*REQUIRED WORK:*
Look in the material below for the line holding "else if c.errors". Set it down exactly, with each later line up to and including the line holding "(match errorResult p x with".

*DATA TO EXAMINE:*
-- ==== Sys2Proof/Machine/Judge.lean ====
section
/-! DEFINITION. The arithmetic and the judgements: the expected map and the wiring classes (chapter 7),
the allowance, the minimum blocks, the ceiling and the soak judgement (chapter 8), and the eye
(chapter 9). Everything here reads one slot. -/

namespace Sys2Proof.Machine

open Sys2Proof

/-! ### Wiring (R119 to R127) -/

/-- R119: the plug lane count an identity gives. -/
def plugLaneCount (identity : Option PlugIdentity) : Nat :=
  match identity.bind PlugIdentity.plugId with
  | some p => p.laneCount
  | none => 4

/-- R120: plug lane `k` of slot `i` as an expectation. -/
def expectPlugLane (i : SlotId) (m : LoopMap) (k : LaneId) : Expected :=
  { source := some (laneSource i k)
    polarity := if (m.lanes[k.val]).invert then .inverted else .normal }

/-- R120: the expectation of receive lane `r` of slot `i`. Of the used plug lanes that return onto it
the lowest gives it. -/
def expectLane (i : SlotId) (identity : Option PlugIdentity) (plugLanes : Nat) (r : LaneId) :
    Expected :=
  match identity.bind PlugIdentity.loopMap with
  | none => { source := some (laneSource i r), polarity := .normal }
  | some m =>
    let used (k : LaneId) : Bool :=
      (m.lanes[k.val]).present && decide (k.val < plugLanes) && decide ((m.lanes[k.val]).ret = r)
    match allLanes.find? used with
    | some k => expectPlugLane i m k
    | none => { source := none, polarity := .normal }

/-- R119: the receive lane is counted: in the mask and not beyond the plug. -/
def Slot.counted (sl : Slot) (l : LaneId) : Bool := sl.inMask l && decide (l.val < sl.plugLanes)

/-- The lane engine is LOCKED. -/
def Lane.isLocked (x : Lane) : Bool := decide (x.power = .active) && decide (x.rx = .locked)

/-- R123: the observed source of a lane. -/
def Lane.observed (x : Lane) : Option Source := if x.isLocked then x.source else none

/-- R123: the observed polarity of a lane. -/
def Lane.observedPol (x : Lane) : Polarity := if x.isLocked then x.polarity else .normal

/-- R123 rows 1 and 2: the lane is classed neither EXCLUDED nor OPEN. -/
def Slot.heard (sl : Slot) (l : LaneId) : Bool := sl.counted l && (sl.lane l).isLocked

/-- R123 row 3: another lane of the slot, classed neither EXCLUDED nor OPEN, has the same observed
source. -/
def Slot.shares (sl : Slot) (l : LaneId) : Bool :=
  allLanes.any fun m =>
    decide (m ≠ l) && sl.heard m && decide ((sl.lane m).observed = (sl.lane l).observed)

/-- The source is of slot `i`. -/
def Source.ofSlot (src : Source) (i : SlotId) : Bool := decide (src.slot.toNat = i.val)

/-- R123: the class of receive lane (i, l), the first row of the table that applies. -/
def wireClass (i : SlotId) (sl : Slot) (l : LaneId) : WireClass :=
  let x := sl.lane l
  let e := sl.expected[l.val]
  if !sl.counted l then .excluded
  else if !x.isLocked then .open
  else if sl.shares l then .shared
  else if !(x.observed.any fun src => src.ofSlot i) then .crossed
  else if x.observed ≠ e.source then .swapped
  else if x.observedPol ≠ e.polarity then .inverted
  else .isMatch

/-- R123: the Wiring Map of slot `i` as the end of training fills it. -/
def wireMap (i : SlotId) (sl : Slot) : Vector WireEntry 4 :=
  byLane fun l =>
    { source := (sl.lane l).observed, polarity := (sl.lane l).observedPol, cls := wireClass i sl l }

/-- R124: the class can carry a soak. -/
def WireClass.usable : WireClass → Bool
  | .swapped | .inverted | .isMatch => true
  | .none | .excluded | .open | .shared | .crossed => false

/-- R124, R125: the finding of a lane for its Wiring Map entry. -/
def wireFinding (sl : Slot) (l : LaneId) (w : WireEntry) : List Finding :=
  let src := (w.source.map Source.code).getD 0
  match w.cls with
  | .excluded =>
    if sl.inMask l then [{ code := .plugNarrow, lane := some l, failing := false, value := sl.plugLanes }]
    else []
  | .open => [{ code := .laneOpen, lane := some l, failing := true, value := 0 }]
  | .shared => [{ code := .laneShared, lane := some l, failing := true, value := src }]
  | .crossed => [{ code := .laneCrossed, lane := some l, failing := true, value := src }]
  | .swapped =>
    [{ code := .laneSwapped, lane := some l, failing := !sl.profile.allowReorder, value := src }]
  | .inverted =>
    [{ code := .laneInverted, lane := some l, failing := !sl.profile.allowInversion,
       value := if w.polarity = .inverted then 1 else 0 }]
  | .isMatch | .none => []

/-- Some lane of the map is classed MATCH, SWAPPED or INVERTED. -/
def anyUsable (m : Vector WireEntry 4) : Bool := allLanes.any fun l => (m[l.val]).cls.usable

/-- R125: the findings of an end of training, in the order they are added. -/
def wireFindings (sl : Slot) (m : Vector WireEntry 4) : List Finding :=
  allLanes.flatMap (fun l => wireFinding sl l (m[l.val])) ++
    (if anyUsable m then []
     else [{ code := .noUsableLane, lane := none, failing := true, value := 0 }])

/-! ### The error-rate limit (R139 to R142) -/

/-- R140: the allowance A = floor(B × M / 2^(X−16)). -/
def allowance (blocks m x : Nat) : Nat := blocks * m / 2 ^ (x - 16)

/-- R141: the minimum blocks Bmin = ceil(3 × 2^(X−16) / M), at most 4,294,967,295. -/
def minBlocks (m x : Nat) : Nat := min ((3 * 2 ^ (x - 16) + (m - 1)) / m) max32

/-- R139: the ERROR_CEILING findings of the slot's soaked lanes, in ascending lane order. -/
def ceilingFindings (sl : Slot) : List Finding :=
  if sl.profile.errorCeiling = 0 then []
  else
    (allLanes.filter fun l =>
      (sl.lane l).soakRole && decide (sl.profile.errorCeiling < (sl.lane l).counters.errors)).map
      fun l => { code := .errorCeiling, lane := some l, failing := true,
                 value := (sl.lane l).counters.errors }

/-- R142: the error result of a soaked lane, the first row of the table that applies: the finding and
its value, or `none` where the error judgement passes. -/
def errorResult (p : Profile) (x : Lane) : Option (FindingCode × Nat) :=
  let c := x.counters
  if x.rx = .dead ∧ x.deadCause = some .relockTimeout then some (.laneDead, c.blocks)
  else if x.rx = .dead ∧ x.deadCause = some .sourceChange then some (.sourceUnstable, c.blocks)
  else if c.errors = 65535 ∨ allowance c.blocks p.berM p.berX < c.errors then
    some (.berExceeded, c.errors)
  else if c.blocks < minBlocks p.berM p.berX then some (.berInsufficient, c.blocks)
  else none

/-- R142: the findings of one soaked lane. -/
def judgeLane (p : Profile) (l : LaneId) (x : Lane) : List Finding :=
  (match errorResult p x with
   | some (code, value) => [{ code := code, lane := some l, failing := true, value := value }]
   | none => []) ++
  (if p.maxLockDrops < x.counters.drops then
    [{ code := .lockUnstable, lane := some l, failing := true, value := x.counters.drops }]
   else [])

/-- R142: the findings of the soak judgement, lane by lane in ascending order. -/
def judgeFindings (sl : Slot) : List Finding :=
  (allLanes.filter fun l => (sl.lane l).soakRole).flatMap fun l => judgeLane sl.profile l (sl.lane l)

/-! ### The eye (R156) -/

/-- The count at position `p`, taken modulo 32. -/
def countAt (counts : Vector Nat 32) (p : Nat) : Nat :=
  counts[p % 32]'(Nat.mod_lt p (by decide))

/-- R156: the position is clean: its count is at most the tolerance. -/
def clean (counts : Vector Nat 32) (t p : Nat) : Bool :=
  decide (countAt counts p ≤ t) && decide (countAt counts p ≠ 255)

/-- The number of consecutive clean positions from `p` on, at most `n`. -/
def runLength (counts : Vector Nat 32) (t : Nat) : Nat → Nat → Nat
  | 0, _ => 0
  | n + 1, p => if clean counts t p then runLength counts t n (p + 1) + 1 else 0

/-- The 32 positions in ascending order. -/
def allPositions : List Nat := List.range 32

/-- R156: the runs as start and length, in ascending order of start: a run starts at a clean position
whose predecessor is not clean. -/
def runs (counts : Vector Nat 32) (t : Nat) : List (Nat × Nat) :=
  (allPositions.filter fun p => clean counts t p && !clean counts t (p + 31)).map fun p =>
    (p, runLength counts t 32 p)

/-- The run contains position 0. -/
def runHasZero (r : Nat × Nat) : Bool := decide ((32 - r.1) % 32 < r.2)

/-- R156: the chosen run: of the longest, the one that contains position 0, else the lowest start. -/
def chosenRun (rs : List (Nat × Nat)) : Option (Nat × Nat) :=
  let longest := rs.foldl (fun n r => max n r.2) 0
  let best := rs.filter fun r => decide (r.2 = longest)
  (best.find? runHasZero).or best.head?

/-- R156: the eye width, the centre and the NO_EYE flag. -/
def eye (counts : Vector Nat 32) (t : Nat) : Nat × Nat × Bool :=
  if allPositions.all (clean counts t) then (32, 0, false)
  else
    match chosenRun (runs counts t) with
    | none => (0, 0, true)
    | some (start, len) => (len, (start + (len - 1) / 2) % 32, false)

/-- R157: the eye findings of a scanned lane, in the order of the table. -/
def eyeFindings (minWidth : Nat) (l : LaneId) (x : ScanLane) : List Finding :=
  (match x.broken with
   | some (p, _) => [{ code := .scanBroken, lane := some l, failing := true, value := p }]
   | none => []) ++
  (if x.width = 0 then [{ code := .noEye, lane := some l, failing := true, value := 0 }]
   else if x.width < minWidth then
    [{ code := .eyeNarrow, lane := some l, failing := true, value := x.width }]
   else [])

end Sys2Proof.Machine
end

*ANSWER TO THIS PROBLEM:*
  else if c.errors = 65535 ∨ allowance c.blocks p.berM p.berX < c.errors then
    some (.berExceeded, c.errors)
  else if c.blocks < minBlocks p.berM p.berX then some (.berInsufficient, c.blocks)
  else none

/-- R142: the findings of one soaked lane. -/
def judgeLane (p : Profile) (l : LaneId) (x : Lane) : List Finding :=
  (match errorResult p x with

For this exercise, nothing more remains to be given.